→ **What you need to do**
Set down every entry again exactly as it stands below.

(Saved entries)
• • • • • • •
-- ==== Sys2Proof/Certificates/Slice0/Obligations.lean ====
section
/-! DEFINITION. The statements for the provers, each from the numbered rules of spec/. -/

open Sys2Proof Sys2Proof.Machine

/-! ### Encodings -/

/-- For every instruction with an encoding and every value of its operands that the encoding admits, decoding its
word gives it back: no bit of an encoding is dropped (R65, R71, R72). -/
def Obligations.DecodeEncode : Prop :=
  ∀ (i : Instr) (lone : Bool) (w : Nat), encode lone i = some w → i.wf lone = true →
    w < 2 ^ 32 ∧ bits w 31 31 = b2n lone ∧ decodeWord lone w = .ok i

/-- What the decoder reads from any word is an instruction that R73-R76 admit in a word of its kind. -/
def Obligations.DecoderWellFormed : Prop :=
  ∀ (lone : Bool) (w : Nat) (i : Instr), decodeWord lone w = .ok i → i.wf lone = true

/-- Words written out from the encodings of the manual decode to what they stand for: BNE (R144), ADD (R108), SHLI
(R111), CSRR (R101), TRAP (R102), STW (R159), AMOADD (R167), VADD (R133), MMA (R211), SCFG (R194), BTGO (R246), KLOOK
(R281), VSOPEN (R409). -/
def Obligations.DecodeWords : Prop :=
  decodeWord false 0x031D1FF8 = .ok (.bne 7 8 (BitVec.ofInt 13 (-8))) ∧
  decodeWord false 0x40A52600 = .ok (.add 9 9 6 false) ∧
  decodeWord true 0xCA0C6004 = .ok (.shli 3 3 4) ∧
  decodeWord true 0xAF140008 = .ok (.csrr 5 0x008) ∧
  decodeWord true 0xAF141008 = .error (.reserved 12) ∧
  decodeWord true 0xB0800005 = .ok (.trap 5) ∧
  decodeWord true 0x8C90A000 = .ok (.stw 4 5 0 false) ∧
  decodeWord true 0x941CA680 = .ok (.amoadd 7 5 6 .w .none false false false) ∧
  decodeWord true 0xD811A2C0 = .ok (.vadd 2 3 4 1 .f32 .rne false) ∧
  decodeWord true 0xE6204400 = .ok (.mma 2 0 1 .ip 1 .f32) ∧
  decodeWord true 0x9F104000 = .ok (.scfg 4 2) ∧
  decodeWord true 0xA1A40010 = .ok (.btgo 9 .clu) ∧
  decodeWord true 0xA3A4E510 = .ok (.klook 9 7 5 .clu) ∧
  decodeWord true 0xAD0C8007 = .ok (.vsopen 3 4 false 0 7)

/-! ### The machine -/

/-- Every step keeps the canonical form of every memory: addresses rising, no entry that an unlisted byte would read
as. The form is the model's own (log 5). -/
def Obligations.MemoryCanonical : Prop :=
  ∀ s t : State, s.memWf = true → step s = .next t → t.memWf = true

/-- The machine right after reset: the memories have the canonical form (log 5); TICKS is 0, no slot has a strand, no
transfer has an identifier, every tile is free with zero data and the TSH 0x1, ALIGNTO is 256, MIGTHR is 0x4008 (R91, R174,
R186, R197, R246, R262), every counter of the completion rings is 0 (R248). -/
def Obligations.ResetState : Prop :=
  State.reset.memWf = true ∧ State.reset.ticks = 0 ∧
  (∀ p : Place, (State.reset.strand p).st = .empty) ∧
  (∀ k : Nat, (State.reset.coreOf k).alignto = 256 ∧ (State.reset.coreOf k).migthr = 0x4008 ∧
    (∀ i, i < 8 → (tileOf (State.reset.coreOf k) i).owner = none ∧ (tileOf (State.reset.coreOf k) i).data = 0 ∧
      (tileOf (State.reset.coreOf k) i).side = 0 ∧ (tileOf (State.reset.coreOf k) i).tsh = 1 ∧
      (tileOf (State.reset.coreOf k) i).psn = false)) ∧
  (∀ k : Nat, (State.reset.cluOf k).bte.seq = 0 ∧ (State.reset.cluOf k).ixe.seq = 0 ∧ (State.reset.cluOf k).chead = 0 ∧
    (State.reset.cluOf k).ctail = 0)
• • • • • • •
→ **Written answer**
-- ==== Sys2Proof/Certificates/Slice0/Obligations.lean ====
section
/-! DEFINITION. The statements for the provers, each from the numbered rules of spec/. -/

open Sys2Proof Sys2Proof.Machine

/-! ### Encodings -/

/-- For every instruction with an encoding and every value of its operands that the encoding admits, decoding its
word gives it back: no bit of an encoding is dropped (R65, R71, R72). -/
def Obligations.DecodeEncode : Prop :=
  ∀ (i : Instr) (lone : Bool) (w : Nat), encode lone i = some w → i.wf lone = true →
    w < 2 ^ 32 ∧ bits w 31 31 = b2n lone ∧ decodeWord lone w = .ok i

/-- What the decoder reads from any word is an instruction that R73-R76 admit in a word of its kind. -/
def Obligations.DecoderWellFormed : Prop :=
  ∀ (lone : Bool) (w : Nat) (i : Instr), decodeWord lone w = .ok i → i.wf lone = true

/-- Words written out from the encodings of the manual decode to what they stand for: BNE (R144), ADD (R108), SHLI
(R111), CSRR (R101), TRAP (R102), STW (R159), AMOADD (R167), VADD (R133), MMA (R211), SCFG (R194), BTGO (R246), KLOOK
(R281), VSOPEN (R409). -/
def Obligations.DecodeWords : Prop :=
  decodeWord false 0x031D1FF8 = .ok (.bne 7 8 (BitVec.ofInt 13 (-8))) ∧
  decodeWord false 0x40A52600 = .ok (.add 9 9 6 false) ∧
  decodeWord true 0xCA0C6004 = .ok (.shli 3 3 4) ∧
  decodeWord true 0xAF140008 = .ok (.csrr 5 0x008) ∧
  decodeWord true 0xAF141008 = .error (.reserved 12) ∧
  decodeWord true 0xB0800005 = .ok (.trap 5) ∧
  decodeWord true 0x8C90A000 = .ok (.stw 4 5 0 false) ∧
  decodeWord true 0x941CA680 = .ok (.amoadd 7 5 6 .w .none false false false) ∧
  decodeWord true 0xD811A2C0 = .ok (.vadd 2 3 4 1 .f32 .rne false) ∧
  decodeWord true 0xE6204400 = .ok (.mma 2 0 1 .ip 1 .f32) ∧
  decodeWord true 0x9F104000 = .ok (.scfg 4 2) ∧
  decodeWord true 0xA1A40010 = .ok (.btgo 9 .clu) ∧
  decodeWord true 0xA3A4E510 = .ok (.klook 9 7 5 .clu) ∧
  decodeWord true 0xAD0C8007 = .ok (.vsopen 3 4 false 0 7)

/-! ### The machine -/

/-- Every step keeps the canonical form of every memory: addresses rising, no entry that an unlisted byte would read
as. The form is the model's own (log 5). -/
def Obligations.MemoryCanonical : Prop :=
  ∀ s t : State, s.memWf = true → step s = .next t → t.memWf = true

/-- The machine right after reset: the memories have the canonical form (log 5); TICKS is 0, no slot has a strand, no
transfer has an identifier, every tile is free with zero data and the TSH 0x1, ALIGNTO is 256, MIGTHR is 0x4008 (R91, R174,
R186, R197, R246, R262), every counter of the completion rings is 0 (R248). -/
def Obligations.ResetState : Prop :=
  State.reset.memWf = true ∧ State.reset.ticks = 0 ∧
  (∀ p : Place, (State.reset.strand p).st = .empty) ∧
  (∀ k : Nat, (State.reset.coreOf k).alignto = 256 ∧ (State.reset.coreOf k).migthr = 0x4008 ∧
    (∀ i, i < 8 → (tileOf (State.reset.coreOf k) i).owner = none ∧ (tileOf (State.reset.coreOf k) i).data = 0 ∧
      (tileOf (State.reset.coreOf k) i).side = 0 ∧ (tileOf (State.reset.coreOf k) i).tsh = 1 ∧
      (tileOf (State.reset.coreOf k) i).psn = false)) ∧
  (∀ k : Nat, (State.reset.cluOf k).bte.seq = 0 ∧ (State.reset.cluOf k).ixe.seq = 0 ∧ (State.reset.cluOf k).chead = 0 ∧
    (State.reset.cluOf k).ctail = 0)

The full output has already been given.